I'm not strongly invested in the controversy about this particular game.

However, I do want to clear up what is behind "misery tourism" as a concept, at least for me. And from reading Chauncy DeVega's post about this, I think he and I have a similar intellectual perspective on this.

It's not a question of defining fun. It's not even a question of defining "entertainment". It's a matter of the pretentious, self-indulgent, and voyeuristic quality of seeking to "experience" pain and suffering by inflicting it on yourself. The questionable element of "misery tourism" in games is that, in Mr. DeVega's words, you're "reducing hallowed ground to a tourism destination". That's a human and spiritual offense.

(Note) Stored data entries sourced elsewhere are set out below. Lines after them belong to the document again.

-- ==== Sys2Proof/Machine/Device.lean ====
section
/-! DEFINITION. The device control block's words and fields, interrupts, containment events, the context table, and
the accessors of cores, groups and gangs. -/

namespace Sys2Proof.Machine

/-! ## Fields of words -/

/-- Bits `hi` to `lo` of a number. -/
def fieldN (x hi lo : Nat) : Nat := x / 2 ^ lo % 2 ^ (hi + 1 - lo)

/-- Bits `hi` to `lo` of a word. -/
def field {n : Nat} (w : BitVec n) (hi lo : Nat) : Nat := fieldN w.toNat hi lo

/-- A number with bits `hi` to `lo` set to a value. -/
def setFieldN (x hi lo v : Nat) : Nat := x - fieldN x hi lo * 2 ^ lo + v % 2 ^ (hi + 1 - lo) * 2 ^ lo

/-- A word with bits `hi` to `lo` set to a value. -/
def setField {n : Nat} (w : BitVec n) (hi lo v : Nat) : BitVec n := BitVec.ofNat n (setFieldN w.toNat hi lo v)

/-- A value kept at or below a bound. -/
def saturate (v hi : Nat) : Nat := min v hi

/-! ## The device control block -/

/-- The 32-bit word at a byte offset. -/
def reg32 (s : State) (off : Nat) : Word := mapGet (dcbReset (off / 4)) s.dcb (off / 4)

/-- The 64-bit register at a byte offset, low word first. -/
def reg64 (s : State) (off : Nat) : BitVec 64 := reg32 s (off + 4) ++ reg32 s off

/-- Sets the 32-bit word at a byte offset. -/
def setReg32 (s : State) (off : Nat) (v : Word) : State :=
  { s with dcb := mapPut (dcbReset (off / 4)) s.dcb (off / 4) v }

/-- Sets the 64-bit register at a byte offset. -/
def setReg64 (s : State) (off : Nat) (v : BitVec 64) : State :=
  setReg32 (setReg32 s off (v.extractLsb' 0 32)) (off + 4) (v.extractLsb' 32 32)

/-- Sets a field of a 32-bit register. -/
def setRegField (s : State) (off hi lo v : Nat) : State := setReg32 s off (setField (reg32 s off) hi lo v)

/-- Sets a field of a 64-bit register. -/
def setReg64Field (s : State) (off hi lo v : Nat) : State := setReg64 s off (setField (reg64 s off) hi lo v)

/-! Offsets of the registers the machine itself uses. -/

def offLcmapStat : Nat := 0x0004
def offLcmap (n : Nat) : Nat := 0x0100 + 4 * n
def offContainLog : Nat := 0x0400
def offWcnt (w : Nat) : Nat := 0x0410 + 4 * w
def offCevBase : Nat := 0x0440
def offCevPtr : Nat := 0x0448
def offQuarStat : Nat := 0x0450
def offAwlStat : Nat := 0x0460
def offViral : Nat := 0x0468
def offScanCfg : Nat := 0x0470
def offQuarCmd : Nat := 0x0458
def offTlbi : Nat := 0x0A00
def offXlatStat : Nat := 0x0A08
def offPrqBase : Nat := 0x0A10
def offPrqPtr : Nat := 0x0A18
def offPrs : Nat := 0x0A20
def offMigCmd : Nat := 0x0A30
def offQdescBase : Nat := 0x0B00
def offCtxtBase : Nat := 0x0B08
def offVentStat : Nat := 0x0B10
def offTokRes : Nat := 0x0B1C
def offCtxCmdStat : Nat := 0x0B24
def offWdogCfg : Nat := 0x0B28
def offKick (j : Nat) : Nat := 0x0C00 + 4 * j
def offBudget (a p : Nat) : Nat := 0x0D00 + 64 * a + 4 * p
def offCoreHealth (p : Nat) : Nat := 0x1000 + 4 * p
def offIrqStat : Nat := 0x2000
def offIrqMask : Nat := 0x2004
def offCplPend (j : Nat) : Nat := 0x2040 + 4 * j
def offRailTel (r : Nat) : Nat := 0x2100 + 8 * r
def offDieTel (d : Nat) : Nat := 0x2180 + 8 * d
def offBoilCfg : Nat := 0x2200
def offBoilStat : Nat := 0x2204
def offConnSel : Nat := 0x2300
def offConnData : Nat := 0x2304
def offBootStat : Nat := 0x2400
def offAttStat : Nat := 0x246C
def offPodCfg : Nat := 0x2480

/-- The lower half of a register whose write acts is recorded with the write, for a later write of the upper half alone
(00 R545). -/
def recordLow (off : Nat) (v : BitVec 64) (s : State) : State := setReg32 s off (v.extractLsb' 0 32)

/-- Microseconds since reset. -/
def micros (s : State) : Nat := s.clock / 850

/-- The device is viral (14 R314). -/
def isViral (s : State) : Bool := field (reg32 s offViral) 31 31 == 1

/-- Sets an interrupt source's bit (15 R323). A bit that was clear and is not masked sends its message; a viral device
sends containment messages alone (14 R314). -/
def raiseIrq (n : Nat) (s : State) : State :=
  let sends := field (reg32 s offIrqStat) n n == 0 && field (reg32 s offIrqMask) n n == 0 && (!isViral s || n == 2)
  { setRegField s offIrqStat n n 1 with
    msix := if sends then s.msix ++ [n] else s.msix,
    irqSet := mapSet s.irqSet n (s.clock + 1),
    irqSent := if sends then mapSet s.irqSent n (s.clock + 1) else s.irqSent }

/-- A W1C write of a bit of `IRQ_STAT`, whose bit and message stay when its source sets it in the same cycle (15 R323). -/
def clearIrq (n : Nat) (s : State) : State :=
  if mapGet 0 s.irqSet n != s.clock + 1 then setRegField s offIrqStat n n 0
  else if mapGet 0 s.irqSent n == s.clock + 1 then s
  else raiseIrq n (setRegField s offIrqStat n n 0)

/-- Physical address of a host physical address (15 R322). -/
def hostAddr (h : Nat) : Nat := 0x8000000000000 + h % 2 ^ 51

/-- Writes bytes at a physical address. -/
def poke (s : State) (pa : Nat) (bs : List Byte) : State := { s with mem := memWriteBytes s.mem pa bs }

/-- Reads a little-endian number of `n` bytes at a physical address. -/
def peek (s : State) (pa n : Nat) : Nat := bytesToNat (memReadBytes s.mem pa n)

/-! ## Cores, gangs and groups -/

/-- A logical core. -/
def getCore (s : State) (n : Nat) : Core := mapGet {} s.cores n

/-- The state with a logical core changed. -/
def setCore (s : State) (n : Nat) (c : Core) : State := { s with cores := mapSet s.cores n c }

/-- A logical core changed by a function. -/
def modCore (s : State) (n : Nat) (f : Core → Core) : State := setCore s n (f (getCore s n))

/-- The gang in a slot of a core. -/
def getGang (s : State) (core slot : Nat) : Option Gang := mapFind (getCore s core).gangs slot

/-- The state with a gang put in a slot. -/
def setGang (s : State) (core slot : Nat) (g : Gang) : State :=
  modCore s core (fun c => { c with gangs := mapSet c.gangs slot g })

/-- A gang changed by a function, if there is one. -/
def modGang (s : State) (core slot : Nat) (f : Gang → Gang) : State :=
  modCore s core (fun c => { c with gangs := mapModify c.gangs slot f })

/-- The group in a group slot of a core. -/
def getGroup (s : State) (core gslot : Nat) : Option Group := mapFind (getCore s core).groups gslot

/-- A group changed by a function, if there is one. -/
def modGroup (s : State) (core gslot : Nat) (f : Group → Group) : State :=
  modCore s core (fun c => { c with groups := mapModify c.groups gslot f })

/-- The logical cores that hold anything. -/
def coreIds (s : State) : List Nat := mapKeys s.cores

/-- Every gang, as core, slot and gang. -/
def allGangs (s : State) : List (Nat × Nat × Gang) :=
  s.cores.flatMap (fun (n, c) => c.gangs.map (fun (k, g) => (n, k, g)))

/-- Every group, as core, slot and group. -/
def allGroups (s : State) : List (Nat × Nat × Group) :=
  s.cores.flatMap (fun (n, c) => c.groups.map (fun (k, g) => (n, k, g)))

/-- Physical core of a logical core (01 R23). -/
def physCore (s : State) (n : Nat) : Nat := field (reg32 s (offLcmap n)) 7 0

/-- The entry of a logical core is valid (01 R23). -/
def lcoreValid (s : State) (n : Nat) : Bool := field (reg32 s (offLcmap n)) 31 31 == 1

/-- All four entries of a logical quad are valid (01 R20). -/
def quadValid (s : State) (q : Nat) : Bool := (List.range 4).all (fun i => lcoreValid s (4 * q + i))

/-! ## The context table (12 R256) -/

/-- Physical address of a context record: `CTXT_BASE` is read when the context is first placed (12 R261). -/
def ctxRecordAddr (s : State) (ctx : Nat) : Nat :=
  ((mapFind s.ctxBase ctx).getD (field (reg64 s offCtxtBase) 51 16)) * 2 ^ 16 + 16 * ctx

/-- A context record. -/
def ctxRecord (s : State) (ctx : Nat) : BitVec 128 := BitVec.ofNat 128 (peek s (ctxRecordAddr s ctx) 16)

/-- A context's record as the Vent has read it (12 R256, log 60): as it stood when a group of the context was first placed,
unless the identifier has since been reused, with another generation; before the first placement as it stands. -/
def ctxRead (s : State) (ctx : Nat) : BitVec 128 :=
  let r := ctxRecord s ctx
  match mapFind s.ctxSeen ctx with
  | none => r
  | some x => if field r 39 38 == 1 && field r 55 40 != field x 55 40 then r else x

/-- `CTXT_BASE` and the record of a context are read when a group of it is first placed (12 R256, R261, log 60). -/
def latchCtx (ctx : Nat) (s : State) : State :=
  let s := if (mapFind s.ctxBase ctx).isSome then s
    else { s with ctxBase := mapSet s.ctxBase ctx (field (reg64 s offCtxtBase) 51 16) }
  { s with ctxSeen := mapSet s.ctxSeen ctx (ctxRead s ctx) }

/-- Physical address of a context's L3 table. -/
def ctxRoot (s : State) (ctx : Nat) : Nat := field (ctxRead s ctx) 127 92 * 2 ^ 16

/-- Physical address of a context's save area. -/
def ctxSave (s : State) (ctx : Nat) : Nat := field (ctxRead s ctx) 91 56 * 2 ^ 16

/-- A context's generation. -/
def ctxGen (s : State) (ctx : Nat) : Nat := field (ctxRecord s ctx) 55 40

/-- A context's STATE: 0 free, 1 active, 2 killing, 3 killed. -/
def ctxState (s : State) (ctx : Nat) : Nat := field (ctxRecord s ctx) 39 38

/-- Writes a context record. -/
def setCtxRecord (s : State) (ctx : Nat) (r : BitVec 128) : State :=
  poke s (ctxRecordAddr s ctx) (natToBytes 16 r.toNat)

/-! ## Containment events (14 R303 to R305) -/

/-- The task a record names: the event concerns a group, or none. -/
def taskFields (g : Option Group) : Nat :=
  match g with
  | none => 0
  | some g =>
    g.ringSlot % 2 ^ 32 * 2 ^ 224 + g.x % 2 ^ 31 * 2 ^ 193 + g.y % 2 ^ 16 * 2 ^ 177 + g.z % 2 ^ 16 * 2 ^ 161 +
      g.stage % 8 * 2 ^ 158 + g.retries % 8 * 2 ^ 155 + g.copy % 2 * 2 ^ 154

/-- Puts a record among those of its cycle, which come by physical core and then by KIND (14 R321). -/
def putRecord (key bits : Nat) : List (Nat × Nat) → List (Nat × Nat)
  | [] => [(key, bits)]
  | e :: rest => if e.1 ≤ key then e :: putRecord key bits rest else (key, bits) :: e :: rest

/-- Writes records to the ring in host memory from a slot on (14 R304). -/
def writeRecords (base : BitVec 64) : Nat → List (Nat × Nat) → State → State
  | _, [], s => s
  | n, e :: rest, s =>
    writeRecords base (n + 1) rest
      (poke s (hostAddr (field base 51 12 * 4096) + 32 * (n % 2 ^ field base 4 0)) (natToBytes 32 e.2))

/-- Counts a record as dropped (14 R305). -/
def dropRecord (s : State) : State :=
  setReg64Field s offCevPtr 47 32 (saturate (field (reg64 s offCevPtr) 47 32 + 1) 0xFFFF)

/-- Adds an event record to the ring in its place among those of its cycle (14 R304, R321); of a full ring the last of them
is dropped (14 R305). -/
def writeEvent (kind pcore info : Nat) (ctx : Nat) (task : Option Group) (s : State) : State :=
  let base := reg64 s offCevBase
  let ptr := reg64 s offCevPtr
  let logn := field base 4 0
  let head := field ptr 15 0
  let tail := field ptr 31 16
  if logn < 4 || 15 < logn then dropRecord s
  else
    let bits := taskFields task + ctx % 2 ^ 16 * 2 ^ 136 + pcore % 256 * 2 ^ 128 + info % 2 ^ 64 * 2 ^ 64 +
      micros s % 2 ^ 48 * 2 ^ 16 + kind % 16
    let old := if s.cevClock == s.clock + 1 then s.cevNow else []
    let all := putRecord (pcore % 256 * 16 + kind % 16) bits old
    let full := 2 ^ logn ≤ (tail + 65536 - head) % 65536
    let kept := if full then all.dropLast else all
    let s := writeRecords base (tail + 65536 - old.length) kept { s with cevNow := kept, cevClock := s.clock + 1 }
    if full then dropRecord s else setReg64Field s offCevPtr 31 16 (tail + 1)

/-- A containment event of KIND 0x3 to 0xE: the log, the interrupt and the record (14 R303). `welt` is 0xF but for
KIND 0xC; `pcore` is 0xFF when there is none. The records of one cycle come in the order of log 103. -/
def containEvent (kind pcore welt info ctx : Nat) (task : Option Group) (s : State) : State :=
  let log := reg64 s offContainLog
  let log := setField log 62 59 kind
  let log := setField log 58 51 pcore
  let log := setField log 50 47 welt
  let log := setField log 46 27 0
  writeEvent kind pcore info ctx task (raiseIrq 2 (setReg64 s offContainLog log))

/-- Enters viral state with a cause (14 R314, R303). -/
def enterViral (cause : Nat) (s : State) : State :=
  if isViral s then s
  else
    let s := setReg32 s offViral (BitVec.ofNat 32 (2 ^ 31 + cause % 16 * 2 ^ 24 + saturate (s.clock / 850000) (2 ^ 24 - 1)))
    containEvent 0xD 0xFF 0xF cause 0 none s

/-- A physical address lies in a quarantined granule (14 R312). -/
def quarantined (s : State) (pa : Nat) : Bool := (mapFind s.quarantine (pa / 2 ^ 21)).isSome

/-! ## The mask of lanes -/

/-- Bit `h` of a mask. -/
def laneIn (m : Mask) (h : Nat) : Bool := m.getLsbD h

/-- The mask of one lane. -/
def laneBit (h : Nat) : Mask := 1#64 <<< h

/-- The lanes of a mask in rising order. -/
def lanesOf (m : Mask) : List Nat := (List.range 64).filter (fun h => laneIn m h)

/-- The number of lanes of a mask. -/
def laneCount (m : Mask) : Nat := popNat 64 m.toNat

/-- The mask of lanes 0 to `n` - 1. -/
def firstLanes (n : Nat) : Mask := BitVec.ofNat 64 (2 ^ n - 1)

/-- The mask of a list of lanes. -/
def maskOf (l : List Nat) : Mask := l.foldl (fun m h => m ||| laneBit h) 0

/-- `lane.rank` of a lane in a split of a mask (03 R65). -/
def rankIn (m : Mask) (h : Nat) : Nat := laneCount (m &&& firstLanes h)

/-- The union of the masks of the splits of a gang: its live lanes (03 R54). -/
def liveLanes (g : Gang) : Mask := g.splits.foldl (fun m sp => m ||| sp.mask) 0

end Sys2Proof.Machine
end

On top of that, and probably of far less concern to people in general, is the aesthetic offense of exploitation: appropriating tragedy for your own profit (social or monetary, it doesn't matter), and using high-minded impulses to fortify bad art against criticism. When writers do this, it's bad enough; when RPG designers do it, it's even worse, because the nature of the activity is such as to co-opt the participant-actors, making it even harder for them to critique what's going on.

arminius

Quote from: One Horse Town;403982Dunno what my point is now i've written that out, except it would be nice to have one place where we can talk about the shit we want to talk about without true-believers coming out of the woodwork to tell us we're wrong.

Your point is that cute rhetorical games and ideological cant aren't shielded by rules of politeness or heavy-handed moderation.

One Horse Town

Quote from: Elliot Wilen;403989Your point is that cute rhetorical games and ideological cant aren't shielded by rules of politeness or heavy-handed moderation.

That's certainly part of it. The other is that the proponents of said rhetorical games and idealogical cant don't seem to be able to resist the lure of a place that doesn't prescribe to their newsletter.

SgtSpaceWizard

Quote from: Drohem;403965Great post.  :hatsoff:

Hey,thanks!
 

Jason Morningstar

Thanks for the explanation, One Horse Town. I hope I'm not being inappropriate or offensive. I see people in this thread reflexively vilifying a game I know pretty well and know to be worthwhile, so I'm offering a different perspective than "bad game. Shouldn't be written." Other people seem genuinely perplexed, and with them I can have a conversation informed by my experience.

Eliot, that position has been articulated before and there's not much to say. My play has never felt exploitative, something I'm very sensitive to, and that's the only measure I have. Well, I guess in my case as a designer I also have the blessing and approval of the Warsaw Uprising Museum, who reviewed and liked Grey Ranks.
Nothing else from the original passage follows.